Raloxifene, sold as Evista, is an oral, once-daily selective estrogen receptor modulator (SERM) — a legitimate, well-characterized prescription drug. It is important to be precise about what it is: raloxifene is not a peptide, not an aromatase inhibitor (which is a different anti-estrogen mechanism), and not an anabolic steroid. It is a benzothiophene that binds the estrogen receptor and behaves as an estrogen agonist in some tissues (bone, lipids) and an antagonist in others (breast, uterus). In postmenopausal medicine it has a strong, repeatedly published evidence base for bone and breast-cancer-risk endpoints. In bodybuilding circles it is used off-label to block estrogen receptors in breast tissue — a practice that is unapproved, thinly studied in men, banned in sport, and carries real clotting and stroke risk. This page is educational and harm-reduction oriented; it contains no dosing, cycles, stacks, or post-cycle protocols, and no sourcing information.
What it is
Raloxifene is a second-generation SERM and a benzothiophene derivative. It binds estrogen receptors (ERα/ERβ) and acts as a tissue-selective agonist or antagonist depending on the tissue and the co-regulators present. In bone it is an estrogen agonist — it suppresses osteoclast-mediated bone resorption, which increases or preserves bone mineral density (BMD) — and it lowers LDL cholesterol. In breast and uterine (endometrial) tissue it is an estrogen antagonist.

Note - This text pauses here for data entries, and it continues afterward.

/-! ### The bits committed -/

/-- R15 (c), R52: as many bits as half-bits, halved and rounded up, and the register is these
bits. -/
def CommitsMatch (c : Config) (p : ReceiverState × List Level) : Prop :=
  p.2.length = (p.1.halfBitCount + 1) / 2 ∧ p.1.accumulatedBits = ofMsbBits p.2 % 2 ^ c.accW

theorem commitsMatch_nil {c : Config} {rx : ReceiverState} (hcount : rx.halfBitCount = 0)
    (hacc : rx.accumulatedBits = 0) : CommitsMatch c (rx, []) :=
  ⟨by simp [hcount], by simp [hacc, ofMsbBits]⟩

/-- R52: truncating the register before a commit or after it is the same. -/
theorem commitBit_mod (c : Config) (b : Level) (acc : Nat) :
    commitBit c b (acc % 2 ^ c.accW) = (2 * acc + b.toNat) % 2 ^ c.accW :=
  ((Nat.mod_modEq _ _).mul_left 2).add_right _

theorem commitBit_ofMsbBits (c : Config) (b : Level) (bs : List Level) :
    commitBit c b (ofMsbBits bs % 2 ^ c.accW) = ofMsbBits (bs ++ [b]) % 2 ^ c.accW := by
  have hb : ofMsbBits [b] = b.toNat := by cases b <;> rfl
  rw [commitBit_mod, ofMsbBits_append, hb, List.length_singleton, pow_one, Nat.mul_comm]

theorem committedEdge_fst (c : Config) (tt : TimingTable) (p : ReceiverState × List Level)
    (now : Nat) : (committedEdge c tt p now).1 = edgeStep c tt p.1 now := by
  unfold committedEdge
  split <;> rfl

theorem committedEdge_commitsMatch {c : Config} {tt : TimingTable} {p : ReceiverState × List Level}
    (now : Nat) (hp : CommitsMatch c p) (hcount : p.1.halfBitCount + 2 < 2 ^ c.cntW) :
    CommitsMatch c (committedEdge c tt p now) := by
  obtain ⟨hlen, hacc⟩ := hp
  have h1 : countUp c 1 p.1.halfBitCount = p.1.halfBitCount + 1 := countUp_of_lt (by omega)
  have h2 : countUp c 2 p.1.halfBitCount = p.1.halfBitCount + 2 := countUp_of_lt hcount
  unfold committedEdge edgeStep
  split
  · next hk =>
    rw [hk]
    exact commitsMatch_nil rfl rfl
  · next hk =>
    rw [hk]
    simp only [CommitsMatch, edgeOfClass_halfBitCount, edgeOfClass_accumulatedBits,
      edgeOfClass_lastDecodedBit, classBody, longBody, h2, hacc, commitBit_ofMsbBits,
      List.length_append, List.length_singleton, and_true]
    omega
  · next hk =>
    rw [hk]
    simp only [CommitsMatch, edgeOfClass_halfBitCount, edgeOfClass_accumulatedBits,
      edgeOfClass_lastDecodedBit, classBody, shortBody, h1, hacc, commitBit_ofMsbBits]
    split
    · simp only [List.length_append, List.length_singleton, and_true]
      omega
    · exact ⟨by omega, rfl⟩

theorem foldl_committedEdge {c : Config} {tt : TimingTable} (nows : List Nat)
    {p : ReceiverState × List Level} (hp : CommitsMatch c p)
    (hcount : ∀ k, k < nows.length →
      (receive c tt p.1 (nows.take k)).halfBitCount + 2 < 2 ^ c.cntW) :
    CommitsMatch c (nows.foldl (committedEdge c tt) p) := by
  induction nows generalizing p with
  | nil => exact hp
  | cons now nows ih =>
    refine ih (committedEdge_commitsMatch now hp (hcount 0 (Nat.succ_pos _))) fun k hk => ?_
    rw [committedEdge_fst]
    exact hcount (k + 1) (Nat.succ_lt_succ hk)

theorem foldl_committedEdge_fst (c : Config) (tt : TimingTable) (nows : List Nat)
    (p : ReceiverState × List Level) :
    (nows.foldl (committedEdge c tt) p).1 = receive c tt p.1 nows :=
  (List.foldl_hom Prod.fst fun p now => (committedEdge_fst c tt p now).symm).symm

/-- Settles O42: the match holds at the start and every edge keeps it. -/
theorem commitsKeepStepWithHalfBits : Obligations.CommitsKeepStepWithHalfBits := by
  intro c tt rx nows _ hcount hacc hrange
  have hend := foldl_committedEdge nows (commitsMatch_nil (c := c) hcount hacc) hrange
  rwa [CommitsMatch, foldl_committedEdge_fst] at hend

/-! ### The width of the register -/

/-- R13: the low sixteen bits after a commit come from the low sixteen bits before. -/
theorem commitBit_low {c : Config} (hw : 16 ≤ c.accW) (b : Level) (acc : Nat) :
    commitBit c b acc % 65536 = (2 * (acc % 65536) + b.toNat) % 65536 := by
  have hdvd : 65536 ∣ 2 ^ c.accW := pow_dvd_pow 2 hw
  rw [commitBit, Nat.mod_mod_of_dvd _ hdvd]
  omega

/-- The low sixteen bits after a class body depend on the low sixteen bits before. -/
theorem classBody_low {c d : Config} {rx ry : ReceiverState} (k : IntervalClass)
    (hc : 16 ≤ c.accW) (hd : 16 ≤ d.accW) (hcnt : d.cntW = c.cntW)
    (hlow : ry.accumulatedBits % 65536 = rx.accumulatedBits % 65536)
    (hcount : ry.halfBitCount = rx.halfBitCount) (hbit : ry.lastDecodedBit = rx.lastDecodedBit) :
    (classBody d k ry).accumulatedBits % 65536 = (classBody c k rx).accumulatedBits % 65536 := by
  have hup : countUp d 1 ry.halfBitCount = countUp c 1 rx.halfBitCount := by
    rw [countUp, hcnt, hcount, countUp]
  cases k with
  | reset => rfl
  | long => simp only [classBody, longBody, commitBit_low hc, commitBit_low hd, hlow, hbit]
  | short =>
    simp only [classBody, shortBody, hup, hbit]
    split
    · rw [commitBit_low hc, commitBit_low hd, hlow]
    · exact hlow

/-- R13: no other register is computed from the wide one or with its width. -/
theorem edgeOfClass_ignores_register (c : Config) (k : IntervalClass) (now : Nat)
    (rx : ReceiverState) (w acc : Nat) :
    { edgeOfClass { c with accW := w } k now { rx with accumulatedBits := acc } with
      accumulatedBits := 0 } = { edgeOfClass c k now rx with accumulatedBits := 0 } := by
  cases k with
  | reset => rfl
  | long => rw [edgeOfClass_long, edgeOfClass_long]
  | short => rw [edgeOfClass_short, edgeOfClass_short]

/-- Settles O43: the two edges are of one class, whose body reads only the low bits for the low
bits and the register for no other field. -/
theorem lowAccumulatorBitsIgnoreWidth : Obligations.LowAccumulatorBitsIgnoreWidth := by
  intro s tt w acc htt hs hw hlow
  refine ⟨_, _, exec_onEdge htt, exec_onEdge (tt := tt) htt, ?_,
    edgeOfClass_ignores_register s.cfg (s.edgeClass tt) s.ports.now s.rx w acc⟩
  simp only [takeEdge_rx, edgeOfClass_accumulatedBits]
  exact classBody_low (s.edgeClass tt) hs hw rfl hlow rfl rfl

end Sys2Proof.Machine
end

section
/-!
The ranges of the registers: they hold at power-on and every step keeps them (10_state.md sections 2
to 5, R13, R17, R20), and the frequencies for which the default targets give sound tables
(40_timing_config.md).
-/

namespace Sys2Proof.Machine

open State

variable {s t : State} {tt : TimingTable} {r : TxRequest}

/-! ### Schedules -/

theorem length_scheduleOf_le (tt : TimingTable) (r : TxRequest) :
    (scheduleOf tt r).length ≤ 37 := by
  cases hop : r.op <;> simp [scheduleOf, segmentsOf, driveAll, segIdle, hop]

theorem duration_of_mem_segBits {g : Segment} {bs : List Level} (h : g ∈ segBits tt bs) :
    g.duration = tt.halfBit := by
  obtain ⟨b, _, hg⟩ := List.mem_flatMap.1 h
  simp only [segBit, List.mem_cons, List.not_mem_nil, or_false] at hg
  obtain rfl | rfl := hg <;> rfl

theorem duration_of_mem_segIdle {g : Segment} (h : g ∈ segIdle tt) :
    g.duration = tt.idleThreshold := by
  obtain rfl := List.mem_singleton.1 h
  rfl

/-- A segment lasts a half-bit, or the idle gap. -/
theorem duration_of_mem_segmentsOf {g : Segment} (h : g ∈ segmentsOf tt r) :
    g.duration = tt.halfBit ∨ g.duration = tt.idleThreshold := by
  unfold segmentsOf at h
  split at h
  · exact .inl (duration_of_mem_segBits h)
  · exact .inl (duration_of_mem_segBits h)
  · exact .inr (duration_of_mem_segIdle h)
  all_goals exact (List.mem_append.1 h).imp duration_of_mem_segBits duration_of_mem_segIdle

theorem wait_le_of_mem_driveAll {e : Element} (h : e ∈ driveAll (segmentsOf tt r)) :
    e.wait ≤ tt.longestWait := by
  obtain ⟨g, hg, rfl⟩ := List.mem_map.1 h
  obtain hd | hd := duration_of_mem_segmentsOf hg
  · exact hd.trans_le (le_max_left _ _)
  · exact hd.trans_le (le_max_right _ _)

theorem wait_le_of_mem_scheduleOf {e : Element} (h : e ∈ scheduleOf tt r) :
    e.wait ≤ tt.longestWait := by
  by_cases hop : r.op = .transfer
  · rw [scheduleOf_of_transfer hop, List.mem_cons, List.mem_append, List.mem_singleton] at h
    obtain rfl | h | rfl := h
    · exact Nat.zero_le _
    · exact wait_le_of_mem_driveAll h
    · exact Nat.zero_le _
  · rw [scheduleOf_of_ne_transfer hop] at h
    exact wait_le_of_mem_driveAll h

/-! ### The registers of the Receiver -/

/-- The three wide registers are within their widths (R13). -/
def ReceiverState.InWidths (c : Config) (rx : ReceiverState) : Prop :=
  rx.lastEdgeTimestamp < 2 ^ c.tickW ∧ rx.accumulatedBits < 2 ^ c.accW ∧
    rx.halfBitCount < 2 ^ c.cntW

theorem State.InRange.inWidths (h : s.InRange) : s.rx.InWidths s.cfg :=
  ⟨h.timestamp, h.accumulator, h.count⟩

theorem inWidths_edgeOfClass {c : Config} {rx : ReceiverState} (k : IntervalClass) (now : Nat)
    (h : rx.InWidths c) : (edgeOfClass c k now rx).InWidths c :=
  edgeOfClass_ranges c rx now k h.2.1

theorem inWidths_foldl_edgeStep {c : Config} {rx : ReceiverState} (nows : List Nat)
    (h : rx.InWidths c) : (nows.foldl (edgeStep c tt) rx).InWidths c := by
  induction nows generalizing rx with
  | nil => exact h
  | cons now nows ih => exact ih (inWidths_edgeOfClass _ now h)

theorem inWidths_readClears {c : Config} {rx : ReceiverState} (h : rx.InWidths c) :
    (readClears c rx).InWidths c := by
  rw [readClears_eq]
  exact h

/-! ### The updates of the state -/

namespace State.InRange

theorem withInbox (h : s.InRange) (as : List Arrival) : (s.withInbox as).InRange := { h with }

theorem drawn (h : s.InRange) : s.drawn.InRange := { h with }

theorem emit (h : s.InRange) (o : Output) : (s.emit o).InRange := { h with }

theorem withHeld (h : s.InRange) (htt : s.tt ≠ none) (rs : List TxRequest) :
    (s.withHeld rs).InRange :=
  { h with configured := fun hnone => (htt hnone).elim }

theorem withRx (h : s.InRange) {rx : ReceiverState} (hrx : rx.InWidths s.cfg) :
    (s.withRx rx).InRange := by
  obtain ⟨hlast, hacc, hcount⟩ := hrx
  exact { h with timestamp := hlast, accumulator := hacc, count := hcount }

theorem withPorts (h : s.InRange) {p : Ports} (hp : p.now < 2 ^ s.cfg.tickW) :
    (s.withPorts p).InRange := { h with now := hp }

theorem withIo (h : s.InRange) {io : IoState} (hd : CodeFits s.cfg io.disableResult)
    (he : CodeFits s.cfg io.enableResult) : (s.withIo io).InRange :=
  { h with disableCode := hd, enableCode := he }

/-- The table is filled while the sequencer is at rest (R134). -/
theorem withTable (h : s.InRange) (hnone : s.tt = none) (tt : TimingTable) :
    (s.withTable tt).InRange := by
  have h0 : s.tx.timer = 0 := (h.atRest (h.configured hnone).1).2
  exact { h with timerRange := fun _ _ => h0.trans_le (Nat.zero_le _), configured := nofun }

theorem passTick (h : s.InRange) : s.passTick.InRange where
  __ := h
  tick := Nat.mod_lt _ (Nat.two_pow_pos _)
  timerRange tt htt := (Nat.sub_le _ _).trans (h.timerRange tt htt)
  atRest hb := ⟨(h.atRest hb).1, Nat.sub_eq_zero_of_le ((h.atRest hb).2.trans_le (Nat.zero_le _))⟩

theorem taking (h : s.InRange) (htt : s.tt ≠ none) (r : TxRequest) : (s.taking r).InRange :=
  { h with atRest := nofun, configured := fun hnone => (htt hnone).elim }

/-- A busy sequencer stands at an element of its schedule and waits no longer than that says. -/
theorem entered (h : s.InRange) (htt : s.tt = some tt) (hb : s.tx.busy = true) {k : Nat}
    {e : Element} (he : (scheduleOf tt r)[k]? = some e) :
    (s.withTx { s.tx with step := k, timer := e.wait }).InRange where
  __ := h
  stepRange := by
    have hk := (List.getElem?_eq_some_iff.1 he).1
    exact Nat.le_of_lt_succ (hk.trans_le (length_scheduleOf_le tt r))
  timerRange tt' htt' := by
    obtain rfl : tt = tt' := Option.some.inj (htt.symm.trans htt')
    exact wait_le_of_mem_scheduleOf (List.mem_of_getElem? he)
  atRest hfree := by cases hb.symm.trans hfree
  configured hnone := by cases htt.symm.trans hnone

theorem finish (h : s.InRange) : s.finish.InRange := by
  rw [finish_eq]
  exact { h with
    stepRange := Nat.zero_le _
    timerRange := fun _ _ => Nat.zero_le _
    atRest := fun _ => ⟨rfl, rfl⟩
    configured := fun hnone => ⟨rfl, (h.configured hnone).2⟩ }

/-! ### The transmit agent -/

theorem act (h : s.InRange) {a : Action} (ha : s.act a = .next t) : t.InRange := by
  cases a with
  | disable =>
    simp only [State.act, disableDetection] at ha
    split at ha
    · cases ha; exact { h with }
    · cases ha
  | drive l => cases ha; exact { h with }
  | enable => cases ha; exact { h with result := h.enableCode }

theorem enterElement (h : s.InRange) (htt : s.tt = some tt) (hb : s.tx.busy = true) {k : Nat}
    (ht : s.enterElement tt k = .next t) : t.InRange := by
  obtain ⟨e, he, ht⟩ | ⟨_, rfl⟩ := enterElement_cases ht
  · exact (h.entered htt hb he).act ht
  · exact h.finish

theorem begin (h : s.InRange) (htt : s.tt = some tt) (ht : s.begin tt r = .next t) :
    t.InRange :=
  (h.taking (by simp [htt]) r).enterElement htt rfl ht

theorem submit (h : s.InRange) (ht : s.submit r = .next t) : t.InRange := by
  obtain ⟨tt, htt, ⟨_, _, ht⟩ | ⟨_, rfl⟩⟩ := submit_cases ht
  · exact h.begin htt ht
  · exact h.withHeld (by simp [htt]) _

theorem begin_held (h : s.InRange) (htt : s.tt = some tt) {k : Nat}
    (ht : (s.drawn.withHeld (s.held.eraseIdx k)).begin tt r = .next t) : t.InRange :=
  (h.drawn.withHeld (by simp [htt]) _).begin htt ht

theorem advance (h : s.InRange) (ht : s.advance = .next t) : t.InRange := by
  obtain ⟨_, _, rfl⟩ | ⟨hb, _, tt, htt, ht⟩ | ⟨_, _, rfl⟩ | ⟨_, _, rfl⟩ |
    ⟨_, k, r, tt, _, htt, ht⟩ := advance_cases ht
  · exact h.passTick
  · exact h.enterElement htt hb ht
  · exact h.passTick
  · exact h.drawn.passTick
  · exact h.begin_held htt ht

/-! ### The arrivals -/

theorem exec (h : s.InRange) {i : Instr} (ht : exec i s = .next t) : t.InRange := by
  obtain ⟨_, hnone, _, rfl⟩ | ⟨_, rfl⟩ | ⟨tt, _, _, rfl⟩ | ⟨tt, d, _, _, rfl⟩ | ⟨_, r, ht⟩ :=
    exec_cases ht
  · exact h.withTable hnone _
  · exact (h.withRx (inWidths_readClears h.inWidths)).emit _
  · exact h.withRx (inWidths_edgeOfClass _ _ h.inWidths)
  · exact h.withRx (inWidths_foldl_edgeStep _ h.inWidths)
  · exact h.submit ht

This tissue selectivity is the key distinction from older anti-estrogens. Unlike tamoxifen, raloxifene does not stimulate the endometrium, so it does not carry tamoxifen’s endometrial-cancer signal. And unlike aromatase inhibitors (anastrozole, letrozole, exemestane), which lower estrogen by blocking the enzyme that makes it, raloxifene does not reduce circulating estradiol — it blocks the receptor in target tissues. The approved product is 60 mg raloxifene HCl taken once daily.
The claims
Medically, raloxifene is used in postmenopausal women for the prevention and treatment of osteoporosis, and for reduction of invasive breast-cancer risk in the two labeled postmenopausal populations (women with osteoporosis and women at high risk of invasive breast cancer). It is used in women and is not indicated in men.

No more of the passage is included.